Here's an example of a typical clustering:

public static void main(String[] args) throws IOException {
  String input;
  if (args.length > 0) {
    BufferedReader in = new BufferedReader(new FileReader(new File(args[0])));
    input = in.readLine();
  } else {
    Scanner sc = new Scanner(System.in);
    input = sc.nextLine();
  }
  DocumentList documentList = new DocumentList(input);
  Encoder encoder = new TfIdfEncoder(10000);
  encoder.encode(documentList);
  Distance distance = new CosineDistance();
  Clusterer clusterer = new KMeansClusterer(distance, 0.4, 3);
  ClusterList clusterList = clusterer.cluster(documentList);
  System.out.println(clusterList.toString());
}

Answer 1

Some notes:

1. This comment is unnecessary:

   // document title, contents and ID
   private final String title;
   private final String contents;
   private final long id;
   

   Since they are inside the Document class, it's obvious that the title is a title of a document, and so on.

2. // whether document has been allocated to a cluster
   private boolean allocated;
   

   Here I'd rename the variable to allocatedToCluster and remove the comment.
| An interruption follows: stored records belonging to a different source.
-- ==== Sys2Proof/Laws/Bus.lean ====
section
/-! SUPPORT. The address map (R61): where each register and slot stands, and what a host write does there. -/

namespace Sys2Proof.Machine

/-- Below 0x100 the map is the list of the control registers (R61). -/
theorem regAt_control (p : Params) {a : Nat} (h : a < 0x100) : regAt p a = controlReg (a / 4) := by
  simp [regAt, h]

/-- R28: the slots of G_ROW. -/
theorem regAt_gRow (p : Params) {i : Nat} (h : i < 32) :
    regAt p (0x100 + 4 * i) = if i + 1 < p.nmax then .gRow i else .reserved := by
  have : (0x100 + 4 * i - 0x100) / 4 = i := by omega
  simp only [regAt, slot, this, show ¬ 0x100 + 4 * i < 0x100 by omega, show 0x100 + 4 * i < 0x180 by omega, if_true,
    if_false, decide_eq_true_eq]

/-- R29: the slots of H_ROW. -/
theorem regAt_hRow (p : Params) {r : Nat} (h : r < 32) :
    regAt p (0x180 + 4 * r) = if r < p.rmax then .hRow r else .reserved := by
  have : (0x180 + 4 * r - 0x180) / 4 = r := by omega
  simp only [regAt, slot, this, show ¬ 0x180 + 4 * r < 0x100 by omega, show ¬ 0x180 + 4 * r < 0x180 by omega,
    show 0x180 + 4 * r < 0x200 by omega, if_true, if_false, decide_eq_true_eq]

/-- R30: the slots of MPOS. -/
theorem regAt_mpos (p : Params) {j : Nat} (h : j < 32) :
    regAt p (0x200 + 4 * j) = if j + 1 < p.nmax then .mpos j else .reserved := by
  have : (0x200 + 4 * j - 0x200) / 4 = j := by omega
  simp only [regAt, slot, this, show ¬ 0x200 + 4 * j < 0x100 by omega, show ¬ 0x200 + 4 * j < 0x180 by omega,
    show ¬ 0x200 + 4 * j < 0x200 by omega, show 0x200 + 4 * j < 0x280 by omega, if_true, if_false, decide_eq_true_eq]

/-- R39: the words of IBUF. -/
theorem regAt_ibuf (p : Params) {w : Nat} (h : w < 0x1000) :
    regAt p (0x4000 + 4 * w) = if w < p.kmaxBits / 32 then .ibuf w else .reserved := by
  have : (0x4000 + 4 * w - 0x4000) / 4 = w := by omega
  simp only [regAt, slot, this, show ¬ 0x4000 + 4 * w < 0x100 by omega, show ¬ 0x4000 + 4 * w < 0x180 by omega,
    show ¬ 0x4000 + 4 * w < 0x200 by omega, show ¬ 0x4000 + 4 * w < 0x280 by omega,
    show ¬ 0x4000 + 4 * w < 0x4000 by omega, show 0x4000 + 4 * w < 0x8000 by omega, if_true, if_false,
    decide_eq_true_eq]

/-- R40: the words of OBUF. -/
theorem regAt_obuf (p : Params) {w : Nat} (h : w < 0x2000) :
    regAt p (0x8000 + 4 * w) = if w < p.kmaxBits / 32 then .obuf w else .reserved := by
  have : (0x8000 + 4 * w - 0x8000) / 4 = w := by omega
  simp only [regAt, slot, this, show ¬ 0x8000 + 4 * w < 0x100 by omega, show ¬ 0x8000 + 4 * w < 0x180 by omega,
    show ¬ 0x8000 + 4 * w < 0x200 by omega, show ¬ 0x8000 + 4 * w < 0x280 by omega,
    show ¬ 0x8000 + 4 * w < 0x4000 by omega, show ¬ 0x8000 + 4 * w < 0x8000 by omega,
    show 0x8000 + 4 * w < 0x10000 by omega, if_true, if_false, decide_eq_true_eq]

/-- R41: the entries of LOCBUF. -/
theorem regAt_locbuf (p : Params) {e : Nat} (h : e < 0x4000) :
    regAt p (0x10000 + 4 * e) = if e < p.kmaxBits then .locbuf e else .reserved := by
  have : (0x10000 + 4 * e - 0x10000) / 4 = e := by omega
  simp only [regAt, slot, this, show ¬ 0x10000 + 4 * e < 0x100 by omega, show ¬ 0x10000 + 4 * e < 0x180 by omega,
    show ¬ 0x10000 + 4 * e < 0x200 by omega, show ¬ 0x10000 + 4 * e < 0x280 by omega,
    show ¬ 0x10000 + 4 * e < 0x4000 by omega, show ¬ 0x10000 + 4 * e < 0x8000 by omega,
    show ¬ 0x10000 + 4 * e < 0x10000 by omega, show 0x10000 + 4 * e < 0x20000 by omega, if_true, if_false,
    decide_eq_true_eq]

/-- R65: the gaps of the map. -/
theorem regAt_gap (p : Params) {a : Nat} (h : (0x4C ≤ a ∧ a < 0x100) ∨ (0x280 ≤ a ∧ a < 0x4000)) :
    regAt p a = .reserved := by
  rcases h with ⟨h1, h2⟩ | ⟨h1, h2⟩
  · rw [regAt_control p h2]
    obtain ⟨w, hw⟩ : ∃ w, a / 4 = w + 19 := ⟨a / 4 - 19, by omega⟩
    rw [hw, controlReg]
    all_goals omega
  · simp [regAt, show ¬ a < 0x100 by omega, show ¬ a < 0x180 by omega, show ¬ a < 0x200 by omega,
      show ¬ a < 0x280 by omega, h2]

/-- What a place of the map can be: a control register, a slot that exists, or reserved (R61, R65). -/
theorem regAt_cases (p : Params) (a : Nat) :
    (a < 0x100 ∧ regAt p a = controlReg (a / 4)) ∨ regAt p a = .reserved ∨
      (∃ i, i + 1 < p.nmax ∧ (regAt p a = .gRow i ∨ regAt p a = .mpos i)) ∨
      (∃ r < p.rmax, regAt p a = .hRow r) ∨
      (∃ w < p.kmaxBits / 32, regAt p a = .ibuf w ∨ regAt p a = .obuf w) ∨
      (∃ e < p.kmaxBits, regAt p a = .locbuf e) := by
  have slot_cases (c : Prop) [Decidable c] (r : Reg) : slot (decide c) r = .reserved ∨ (c ∧ slot (decide c) r = r) := by
    by_cases h : c <;> simp [slot, h]
  by_cases h0 : a < 0x100
  · exact .inl ⟨h0, regAt_control p h0⟩
  refine .inr ?_
  simp only [regAt, h0, if_false]
  split
  · rcases slot_cases ((a - 0x100) / 4 + 1 < p.nmax) (.gRow ((a - 0x100) / 4)) with h | ⟨h, h'⟩
    · exact .inl h
    · exact .inr (.inl ⟨_, h, .inl h'⟩)
  split
  · rcases slot_cases ((a - 0x180) / 4 < p.rmax) (.hRow ((a - 0x180) / 4)) with h | ⟨h, h'⟩
    · exact .inl h
    · exact .inr (.inr (.inl ⟨_, h, h'⟩))
  split
  · rcases slot_cases ((a - 0x200) / 4 + 1 < p.nmax) (.mpos ((a - 0x200) / 4)) with h | ⟨h, h'⟩
    · exact .inl h
    · exact .inr (.inl ⟨_, h, .inr h'⟩)
  split
  · exact .inl rfl
  split
  · rcases slot_cases ((a - 0x4000) / 4 < p.kmaxBits / 32) (.ibuf ((a - 0x4000) / 4)) with h | ⟨h, h'⟩
    · exact .inl h
    · exact .inr (.inr (.inr (.inl ⟨_, h, .inl h'⟩)))
  split
  · rcases slot_cases ((a - 0x8000) / 4 < p.kmaxBits / 32) (.obuf ((a - 0x8000) / 4)) with h | ⟨h, h'⟩
    · exact .inl h
    · exact .inr (.inr (.inr (.inl ⟨_, h, .inr h'⟩)))
  split
  · rcases slot_cases ((a - 0x10000) / 4 < p.kmaxBits) (.locbuf ((a - 0x10000) / 4)) with h | ⟨h, h'⟩
    · exact .inl h
    · exact .inr (.inr (.inr (.inr ⟨_, h, h'⟩)))
  · exact .inl rfl

/-- R28, R29, R39: a slot that the map gives exists. -/
theorem regAt_exists (p : Params) (a : Nat) :
    (∀ i, regAt p a = .gRow i → i + 1 < p.nmax) ∧ (∀ r, regAt p a = .hRow r → r < p.rmax) ∧
      (∀ w, regAt p a = .ibuf w → w < p.kmaxBits / 32) ∧ (regAt p a = .ctrl → a / 4 = 2) := by
  rcases regAt_cases p a with ⟨_, h⟩ | h | ⟨i, hi, h | h⟩ | ⟨r, hr, h⟩ | ⟨w, hw, h | h⟩ | ⟨e, _, h⟩
  · rw [h]
    unfold controlReg
    split <;> simp_all
  · simp [h]
  · simp [h, hi]
  · simp [h]
  · simp [h, hr]
  · simp [h, hw]
  · simp [h]
  · simp [h]

namespace State

/-- What a host write can do (R45, R47, R65, R66, R100, R103, R216, R218): nothing, a sticky bit, the effect on CTRL,
STATUS or CMD, or, while the core is idle, the write of one input or configuration register. -/
theorem hostWrite_cases (s : State) (a : Nat) (v : Word) :
    s.hostWrite a v = s ∨ s.hostWrite a v = s.setWign ∨
      (a / 4 = 2 ∧ v.getLsbD 1 = true ∧ s.hostWrite a v = s.resetCore) ∨
      (v.getLsbD 1 = false ∧ s.hostWrite a v = { s with ie := v.getLsbD 0 }) ∨
      s.hostWrite a v = { s with status := s.status.clearW1C v } ∨
      (s.status.busy = true ∧ s.hostWrite a v = s.setOvr) ∨
      (s.status.busy = false ∧ s.hostWrite a v = s.accept v) ∨
      (s.status.busy = false ∧ s.status.locked = false ∧
        (s.hostWrite a v = { s with cfg := Cfg.ofWord v } ∨
          (∃ i, i + 1 < s.params.nmax ∧
            s.hostWrite a v = { s with gRow := s.gRow.setIfInBounds i (s.rowValue v) }) ∨
          (∃ r < s.params.rmax, s.hostWrite a v = { s with hRow := s.hRow.setIfInBounds r (s.rowValue v) }))) ∨
      (s.status.busy = false ∧
        (s.hostWrite a v = { s with ilen := v } ∨ s.hostWrite a v = { s with origLen := v } ∨
          s.hostWrite a v = { s with tblIdx := v.extractLsb' 0 16 } ∨
          (∃ w < s.params.kmaxBits / 32,
            s.hostWrite a v = { s with mem.ibuf := Bits.setWordAt s.mem.ibuf w v }))) := by
  have hex := regAt_exists s.params a
  unfold hostWrite
  cases hr : regAt s.params a with
  | ctrl =>
    simp only [writeReg, writeCtrl]
    cases h : v.getLsbD 1
    · simp
    · simp [hex.2.2.2 hr]
  | status => simp [writeReg]
  | cmd =>
    simp only [writeReg, writeCmd]
    cases h : s.status.busy <;> simp
  | cfg =>
    simp only [writeReg]
    rcases unlessFrozen_cases s { s with cfg := Cfg.ofWord v } with ⟨_, h⟩ | ⟨h1, h2, h⟩ <;> simp [*]
  | gRow i =>
    simp only [writeReg]
    rcases unlessFrozen_cases s { s with gRow := s.gRow.setIfInBounds i (s.rowValue v) } with ⟨_, h⟩ | ⟨h1, h2, h⟩
    · simp [h]
    · rw [h]
      exact .inr (.inr (.inr (.inr (.inr (.inr (.inr (.inl ⟨h1, h2, .inr (.inl ⟨i, hex.1 i hr, rfl⟩)⟩)))))))
  | hRow i =>
    simp only [writeReg]
    rcases unlessFrozen_cases s { s with hRow := s.hRow.setIfInBounds i (s.rowValue v) } with ⟨_, h⟩ | ⟨h1, h2, h⟩
    · simp [h]
    · rw [h]
      exact .inr (.inr (.inr (.inr (.inr (.inr (.inr (.inl ⟨h1, h2, .inr (.inr ⟨i, hex.2.1 i hr, rfl⟩)⟩)))))))
  | ilen =>
    simp only [writeReg]
    rcases unlessBusy_cases s { s with ilen := v } with ⟨_, h⟩ | ⟨h1, h⟩ <;> simp [*]
  | origLen =>
    simp only [writeReg]
    rcases unlessBusy_cases s { s with origLen := v } with ⟨_, h⟩ | ⟨h1, h⟩ <;> simp [*]
  | tblIdx =>
    simp only [writeReg]
    rcases unlessBusy_cases s { s with tblIdx := v.extractLsb' 0 16 } with ⟨_, h⟩ | ⟨h1, h⟩ <;> simp [*]
  | ibuf w =>
    simp only [writeReg]
    rcases unlessBusy_cases s { s with mem.ibuf := Bits.setWordAt s.mem.ibuf w v } with ⟨_, h⟩ | ⟨h1, h⟩
    · simp [h]
    · rw [h]
      exact .inr (.inr (.inr (.inr (.inr (.inr (.inr (.inr ⟨h1, .inr (.inr (.inr ⟨w, hex.2.2.1 w hr, rfl⟩))⟩)))))))
  | _ => exact .inl rfl

end State

end Sys2Proof.Machine
end

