-- ==== Sys2Proof/Tests/Slice0.lean ====
section
/-! SUPPORT. The model's own tests, every expected value from spec/95_test_vectors.md or by hand from the rules named,
and the witnesses of the obligations' hypotheses. -/

namespace Sys2Proof.Tests

open Sys2Proof Sys2Proof.Machine

/-! ## Fields and words -/

/-- R83: each condition of legality is checked: an undefined opcode, a reserved bit, ORIG and SEED where not allowed. -/
theorem test_wf_undefined_opcode : CmdFields.legal { opc := 0x04, orig := false, seed := false, rsvd := 0 } = false := by
  decide

theorem test_wf_reserved_bit : CmdFields.legal { opc := 0x00, orig := false, seed := false, rsvd := 1 } = false := by
  decide

theorem test_wf_orig : CmdFields.legal { opc := 0x10, orig := true, seed := false, rsvd := 0 } = false := by
  decide

theorem test_wf_seed : CmdFields.legal { opc := 0x21, orig := false, seed := true, rsvd := 0 } = false := by
  decide

theorem test_wf_legal : CmdFields.legal { opc := 0x31, orig := false, seed := true, rsvd := 0 } = true := by
  decide

/-- R82: the words written out bit by bit from R80: reserved [31:10], SEED [9], ORIG [8], OPC [7:0]. -/
theorem test_decode_nop : decode 0b0000000000000000000000_0_0_00000000 = .ok .nop := by decide

theorem test_decode_cfgBuild : decode 0b0000000000000000000000_0_0_00000001 = .ok .cfgBuild := by decide

theorem test_decode_cfgUnlock : decode 0b0000000000000000000000_0_0_00000010 = .ok .cfgUnlock := by decide

theorem test_decode_xfer : decode 0b0000000000000000000000_0_0_00000011 = .ok .xfer := by decide

theorem test_decode_encBlk : decode 0b0000000000000000000000_0_0_00010000 = .ok .encBlk := by decide

theorem test_decode_synBlk : decode 0b0000000000000000000000_0_0_00010001 = .ok .synBlk := by decide

theorem test_decode_decBlk : decode 0b0000000000000000000000_0_0_00010010 = .ok .decBlk := by decide

theorem test_decode_encKey : decode 0b0000000000000000000000_0_0_00100000 = .ok .encKey := by decide

theorem test_decode_decKey :
    decode 0b0000000000000000000000_0_0_00100001 = .ok (.decKey false) ∧
      decode 0b0000000000000000000000_0_1_00100001 = .ok (.decKey true) := by decide

theorem test_decode_locate :
    decode 0b0000000000000000000000_0_0_00101000 = .ok (.locate false) ∧
      decode 0b0000000000000000000000_0_1_00101000 = .ok (.locate true) := by decide

theorem test_decode_paCompress : decode 0b0000000000000000000000_0_0_00110000 = .ok .paCompress := by decide

theorem test_decode_paRecover :
    decode 0b0000000000000000000000_0_0_00110001 = .ok (.paRecover false) ∧
      decode 0b0000000000000000000000_1_0_00110001 = .ok (.paRecover true) := by decide

/-- 95 section 2.2: the illegal words. -/
theorem test_decode_illegal :
    decode 0x00000100 = .error .origNotAllowed ∧ decode 0x00000110 = .error .origNotAllowed ∧
      decode 0x00000221 = .error .seedNotAllowed ∧ decode 0x00000331 = .error .origNotAllowed ∧
      decode 0x00000400 = .error .reservedBits ∧ decode 0x80000012 = .error .reservedBits ∧
      decode 0x00000004 = .error .undefinedOpcode ∧ decode 0x00000013 = .error .undefinedOpcode ∧
      decode 0x000000FF = .error .undefinedOpcode := by decide

/-- R63, R84: bytes are decoded little-endian, and only four of them. -/
theorem test_decode_bytes :
    decodeBytes [0x21, 0x01, 0x00, 0x00] = .ok (.decKey true) ∧ decodeBytes [0x21, 0x01] = .error .notOneWord := by
  decide

/-- R85. -/
theorem test_assemble : assemble "dec.key orig" = some (.decKey true) ∧ assemble "pa.rec 1" = some (.paRecover true) := by
  decide

/-! ## Small states -/

/-- A core with small parameters, whose configuration registers hold `c`, idle and unlocked, with the 32 bits of `w` in
IBUF and `len` in ILEN. -/
def loaded (rmax : Nat) (c : CodeConfig) (pa : Bool) (w : Word) (len : Nat) : State :=
  { State.reset with
    params := { nmax := 8, rmax := rmax, kmaxBits := 32 }
    cfg := { n := BitVec.ofNat 6 c.n, k := BitVec.ofNat 6 c.k, pa := pa }
    gRow := Vector.ofFn fun i => c.gRows.getD i.val 0
    hRow := Vector.ofFn fun i => c.hRows.getD i.val 0
    table := List.replicate (2 ^ rmax) none
    ilen := BitVec.ofNat 32 len
    mem := { ibuf := Bits.ofWord w, obuf := List.replicate 32 false, locbuf := List.replicate 32 0 } }
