/-- Write one event entry (Table 11.11). -/
def State.writeEvent (s : State) (code arg detail : Nat) : State :=
  let e := code % 65536 + 65536 * (arg % 65536) + 2 ^ 32 * (detail % 2 ^ 32) + 2 ^ 64 * time64 s.ptuNow
  let s := s.hostWrite (s.entryAddr 0 3 16 s.hif.evtProd.toNat) 16 e
  let s := { s with hif := { s.hif with evtProd := s.hif.evtProd + 1 } }
  (s.writeBack 0).entryWritten 0 3 false

/-- Once there is room again, the count of the events not written goes before any other event (R253). -/
def State.flushLost (s : State) : State :=
  if s.hif.evtLost != 0 && s.evtRoom then
    let t := s.writeEvent 0x000E 0 (min s.hif.evtLost (2 ^ 32 - 1))
    { t with hif := { t.hif with evtLost := 0 } }
  else s

/-- Write an event where the ring has room; otherwise count it. The flag tells that it was lost. -/
def State.tryEvent (s : State) (code arg detail : Nat) : State × Bool :=
  let s := s.flushLost
  if s.evtRoom && s.hif.evtLost == 0 then (s.writeEvent code arg detail, false)
  else ({ s with hif := { s.hif with evtLost := s.hif.evtLost + 1 } }, true)

/-! ### Records, device record queue and marks (R189, R198) -/

/-- A GAP record (Table 9.9). -/
def gapRecord (reason n : Nat) : BitVec 64 := BitVec.ofNat 64 (5 * 2 ^ 61 + reason * 2 ^ 56 + n % 2 ^ 56)

/-- Kind of a record. -/
def recKind (r : BitVec 64) : Nat := r.toNat / 2 ^ 61

/-- Records a queue holds, the GAP records it has inserted before them apart. -/
def qLen (q : List (BitVec 64)) : Nat := q.countP (fun r => recKind r != 5)

/-- A record enters a queue of `cap` records; a full queue drops and counts it, and the count goes ahead of the next record
as a GAP (R115, R143). -/
def enqueue (cap reason : Nat) (q : List (BitVec 64)) (gap : Nat) (r : BitVec 64) : List (BitVec 64) × Nat :=
  if cap ≤ qLen q then (q, gap + 1)
  else if gap = 0 then (q ++ [r], 0)
  else (q ++ [gapRecord reason gap, r], 0)

/-- A record enters the device record queue of 1,024 records, bound for a stream; the GAP of a loss goes to MARK_STREAM
(R198). -/
def State.devPush (s : State) (r : BitVec 64) (stream : Nat) : State :=
  let a := s.acq
  if 1024 ≤ qLen (a.devQ.map (·.1)) then { s with acq := { a with devDrop := a.devDrop + 1 } }
  else if a.devDrop = 0 then { s with acq := { a with devQ := a.devQ ++ [(r, stream)] } }
  else { s with acq := { a with devQ := a.devQ ++ [(gapRecord 7 a.devDrop, fld s.setup 288 4), (r, stream)], devDrop := 0 } }

/-- A MARK record of a source at a root time, for a stream (R196). -/
def markRecord (source t epoch : Nat) : BitVec 64 :=
  BitVec.ofNat 64 (2 * 2 ^ 61 + source * 2 ^ 56 + (((t : Int) - epoch) % (2 ^ 53 : Nat)).toNat)

/-- A mark for a stream: where the stream is not open it has no epoch, is not formed, and is counted (R195, R196). -/
def State.mark (s : State) (stream source t : Nat) : State :=
  let x := s.stream stream
  if x.isOpen then s.devPush (markRecord source t x.epoch) stream
  else s.modStream stream (fun x => { x with notOpen := x.notOpen + 1 })

/-! ### The reach of fault reactions -/

/-- The group of a source of group scope (Table 19.1). -/
def srcGroup (n : Nat) : Option Nat := if n < 16 then some n else if n < 32 then some (n - 16) else none

/-- A source acts on a group with a reaction of at least `lo` and at most `hi`. -/
def State.acts (s : State) (lo hi g : Nat) : Bool :=
  (List.range 96).any (fun n =>
    let x := s.src n
    x.active && decide (lo ≤ x.running) && decide (x.running ≤ hi)
      && (match srcGroup n with | some h => h == g || x.running == 5 | none => true))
It would make the code more readable since you don't have to check the declaration to figure out what it is allocated to.

3. For the same reason as above,

   • histogram should be wordHistogram,
   • vector should be encodedDocumentVector,

   etc.

4. Input check is missing in the constructor:

   public Document(long id, String title, String contents) {
       this.id = id;
       this.title = title;
       this.contents = contents;
   }
   

   Does it make sense to have a Document with null or empty String title or contents? If not, check it and throw an IllegalArgumentException. (Effective Java, Second Edition, Item 38: Check parameters for validity)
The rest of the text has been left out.